Background and release
The single was released between March and June 1999 in Europe, to support the forthcoming Let's Talk About Love World Tour. The live music video was recorded on 18 December 1998, during Dion's concert in Montreal, Canada. It was directed by Gérard Pullicino. The music video was included on the UK enhanced CD single in June 1999. In 2022, it was uploaded into Dion's official YouTube channel. The performance from the European part of the tour was included on the Au cœur du stade DVD (1999). The studio recording of "Treat Her Like a Lady" was included as the DVD's bonus. In 2022, it was also uploaded into Dion's YouTube channel.

After the success of "My Heart Will Go On", radio stations in Quebec started playing "Treat Her Like a Lady" in May 1998. Because of that, it entered the chart on 30 May 1998 and peaked at number nine. After being oficially released in Europe in 1999, "Treat Her Like a Lady" peaked at number 16 in Austria, number 29 in the UK and number 40 in Ireland. 

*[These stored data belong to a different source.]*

/-- The instruction that a written one becomes (R110, R111). A word that would not decode is an error (R124, log 53). -/
def instrOf (c : Ctx) (w : Written) : Except Cause Instr :=
  match (rowsOf c.sect).lookup w.mnemonic with
  | none => .error .unknownMnemonic
  | some r =>
    let toks := w.suffixes.filterMap tokenOf
    let t := toks.foldl joinTok { }
    let own := w.suffixes.filter (fun x => (tokenOf x).isNone)
    if !(decide w.suffixes.Nodup && tokensFit c.sect t && suffixesOk r own) then .error .suffix
    else if w.pred.isSome && !r.preds then .error .predicate
    else
      match r.build c t (w.pred.getD { }) own w.operands with
      | .error e => .error e
      | .ok i => if i.wf then .ok i else .error .noWord

/-- A symbol (R108, R121): its name, the line that defines it, the type of its section, whether it is a label, and its
value, known at once or as an expression. -/
structure Def where
  name  : Name
  line  : Nat
  type  : Nat
  label : Bool
  val   : Expr
  deriving DecidableEq, Repr, Inhabited

/-- The value of a symbol among some definitions (R107). A chain of definitions longer than their number holds one of
them twice, so the fuel runs out exactly on a definition that depends on itself. -/
def symbolValue (ds : List Def) : Nat → Name → Except Cause (BitVec 64)
  | 0, _ => .error .circular
  | fuel + 1, n =>
    match ds.find? (fun d => d.name == n) with
    | none => .error (.undefined n)
    | some d => d.val.eval (symbolValue ds fuel)

/-- The value of a symbol. -/
def lookIn (ds : List Def) (n : Name) : Except Cause (BitVec 64) := symbolValue ds (ds.length + 1) n

/-- An instruction at its line and word index. -/
structure Placed where
  line : Nat
  at_  : Nat
  w    : Written
  deriving DecidableEq, Repr, Inhabited

/-- A fragment of an engine section (R112): the line that opens it, its name's index, the word index of its first
word. -/
structure Fragment where
  sect  : Sect
  line  : Nat
  index : Expr
  start : Nat
  deriving DecidableEq, Repr, Inhabited

/-- A generator image (R113). -/
structure GenImage where
  name   : Name
  line   : Nat
  bound  : Expr
  params : Expr
  words  : List Placed
  deriving DecidableEq, Repr, Inhabited

/-- Values or bytes of `.data`, in source order. -/
inductive Piece where
  | values (line width : Nat) (vs : List Expr)
  | bytes (b : List Byte)
  deriving DecidableEq, Repr, Inhabited

/-- A body that is open (R112, R113): a fragment, with whether its last instruction is `end`, or an image. -/
inductive OpenBody where
  | frag (f : Fragment) (ended : Bool)
  | image (g : GenImage)
  deriving DecidableEq, Repr, Inhabited

/-- What the lines read so far have given. -/
structure Layout where
  sect   : Option Sect := none
  body   : Option OpenBody := none
  entry  : Option (Nat × Name) := none
  ctl    : List Placed := []
  load   : List Placed := []
  comp   : List Placed := []
  store  : List Placed := []
  frags  : List Fragment := []
  images : List GenImage := []
  data   : List Piece := []
  /-- The location counter of `.data`. -/
  bytes  : Nat := 0
  syncs  : List (Nat × Item × Expr) := []
  slots  : List (Nat × Name) := []
  defs   : List Def := []
  deriving DecidableEq, Repr, Inhabited

/-- The instructions of a code section, in source order. -/
def Layout.code (l : Layout) : Sect → List Placed
  | .ctl => l.ctl
  | .load => l.load
  | .comp => l.comp
  | .store => l.store
  | .gen => []
  | .data => []
  | .sync => []

/-- The location counter of the current section, where one runs (R108). -/
def Layout.counter (l : Layout) : Option Nat :=
  match l.sect, l.body with
  | some .gen, some (.image g) => some g.words.length
  | some .gen, _ => none
  | some .sync, _ => none
  | some .data, _ => some l.bytes
  | some s, _ => some (l.code s).length
  | none, _ => none

/-- A symbol defined once (R108). -/
def Layout.define (l : Layout) (d : Def) : Except Cause Layout :=
  if l.defs.any (fun x => x.name == d.name) then .error (.redefined d.name)
  else .ok { l with defs := l.defs ++ [d] }
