/-- The container of a source, or nothing. -/
def assembled (ls : List String) : List Byte :=
  match Phas.assemble "test" (phasSource ls) with
  | .ok b => b
  | .error _ => []

/-- The line and cause of a source's error. -/
def refusedAt (ls : List String) : Option (Nat × Phas.Cause) :=
  match Phas.assemble "test" (phasSource ls) with
  | .ok _ => none
  | .error d => some (d.line, d.cause)

/-- The listing of 10_assembly_commentary.md. -/
def firstListing : List String :=
  [".equ ROUNDS, 4", ".ctl", ".entry start", "start:", "    addi  s1, s0, ROUNDS        ; iteration count",
   "    disp  lds, fill, s1, s2     ; arguments s2..s5, all zero", "    disp  cmp, take, s1, s2", "    exit",
   ".load", ".frag fill, 0", "    nop.sn                      ; push one token into LtoC", "    end", ".fin", ".comp",
   ".frag take, 0", "    (p3) vadd.wp v1, v2, v3     ; pops one token", "    end", ".fin", ".sync",
   "    .declare fifo ltoc, 4"]

/-- The bytes that the chapter prints for the header and the section table. -/
theorem test_phas_header : (assembled firstListing).take 0xE0 =
    [0x5A, 0x56, 0x58, 0x31, 1, 0, 0x40, 0, 5, 0, 0, 0, 0, 0, 0, 0, 0x40, 0, 0, 0, 0, 0, 0, 0, 0, 0, 0, 0, 0, 0, 0, 0,
     0xD0, 0x0D, 0, 0, 0, 0, 0, 0, 0, 0, 0, 0, 0, 0, 0, 0, 0, 0, 0, 0, 0, 0, 0, 0, 0, 0, 0, 0, 0, 0, 0, 0] ++
    Phas.le 4 1 ++ Phas.le 4 0 ++ Phas.le 8 0x100 ++ Phas.le 8 16 ++ Phas.le 8 0 ++
    Phas.le 4 2 ++ Phas.le 4 0 ++ Phas.le 8 0x140 ++ Phas.le 8 8 ++ Phas.le 8 0 ++
    Phas.le 4 3 ++ Phas.le 4 0 ++ Phas.le 8 0x180 ++ Phas.le 8 8 ++ Phas.le 8 0 ++
    Phas.le 4 6 ++ Phas.le 4 0 ++ Phas.le 8 0x1C0 ++ Phas.le 8 3072 ++ Phas.le 8 0 ++
    Phas.le 4 7 ++ Phas.le 4 0 ++ Phas.le 8 0xDC0 ++ Phas.le 8 16 ++ Phas.le 8 0 := by
  decide +kernel

/-- The bytes that the chapter prints for the sections. -/
theorem test_phas_sections :
    (let b := assembled firstListing
     b.length == 0xDD0 &&
     (b.drop 0x100).take 16 == [0x04, 0x00, 0x20, 0x08, 0x80, 0x08, 0x00, 0xB0, 0x80, 0x08, 0x00, 0xB1, 0x02, 0x00, 0x00,
       0xC4] &&
     (b.drop 0x140).take 8 == [0x00, 0x00, 0x80, 0x00, 0x00, 0x00, 0x00, 0x08] &&
     (b.drop 0x180).take 8 == [0x86, 0x08, 0x80, 0x21, 0x00, 0x00, 0x20, 0xC0] &&
     (b.drop 0x1C0).take 8 == [0, 0, 0, 0x80, 0, 0, 0, 0] && (b.drop 0x5C0).take 8 == [0, 0, 0, 0x80, 0, 0, 0, 0] &&
     (b.drop 0xDC0) == [1, 0, 0, 0, 0, 0, 0, 0, 0, 0, 0, 0, 4, 0, 0, 0]) = true := by
  decide +kernel

/-- The loader accepts that container up to its last check but the ring's (R122). -/
theorem test_phas_loads :
    (let b := assembled firstListing
     headerOk b && sectionsOk b (sectionsOf b) && codeSizesOk (sectionsOf b) &&
       syncOk (sectionBytes b (sectionsOf b) 7)) = true := by
  decide +kernel

/-- R120's block and the section that it prints. -/
theorem test_phas_sync :
    (let b := assembled [".sync", ".declare fifo ltoc, 2", ".declare fifo ctol, 2", ".declare sem 3, 5",
       ".declare queue cmp, 40"]
     sectionBytes b (sectionsOf b) 7) =
      [4, 0, 0, 0, 0, 0, 0, 0, 0, 0, 0, 0, 2, 0, 0, 0, 0, 1, 0, 0, 2, 0, 0, 0, 1, 3, 0, 0, 5, 0, 0, 0,
       2, 1, 0, 0, 0x28, 0, 0, 0] := by
  decide +kernel

/-- Operators and functions of R107, with the values its text gives; the count of a shift above 63 gives 0. -/
theorem test_phas_values :
    (let v (s : String) : Option Int := match Phas.lexLine (s.toList.map Char.toNat) with
       | .ok ls => match Phas.exprOf ls with
         | .ok e => match e.eval (fun n => .error (.undefined n)) with
           | .ok x => some x.toInt
           | .error _ => none
         | .error _ => none
       | .error _ => none
     v "lo16(0x789A_BCDE)" == some (-17186) && v "hi16(0x789A_BCDE)" == some 0x789B && v "-7/2" == some (-3) &&
       v "-7%2" == some (-1) && v "10-3-2" == some 5 && v "1|2^3&6<<1+1" == some 3 && v "1<<64" == some 0 &&
       v "-1>>63" == some 1 && v "7/0" == none && v "0x1_" == none && v "18446744073709551616" == none) = true := by
  decide +kernel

On 27 January 2012, Dion performed the song for the first time in 13 years with Diana King as a surprise guest, during her headlining performance at the Jamaica Jazz and Blues Festival. On 17 June 2017, Dion performed "Treat Her Like a Lady" in Copenhagen, Denmark during the opening night of her Live 2017 Tour.

Critical reception
Entertainment Weekly editor David Browne called Dion's cover an "overarranged stab at reggae dancehall" and "unintentionally amusing". The New York Observer editor Jonathan Bernstein wrote, "She's fallen on her face before when attempting to be as one with the rhythm, but Celine Dion has never humiliated herself as comprehensively as she does when mashing it up in a dance-hall style on "Treat Her Like a Lady". As Seinfeld' s George Costanza remarked in a similar situation, "Sweet fancy Moses!"" Steven Wells from NME commented, "Celine raps hardcore radical feminism! Yes she does! She says that we've got to treat women like "ladies". Otherwise they might go "crazy". This is possibly the most profound statement on the subject of women's oppression since Germaine Greer's The Female Eunuch".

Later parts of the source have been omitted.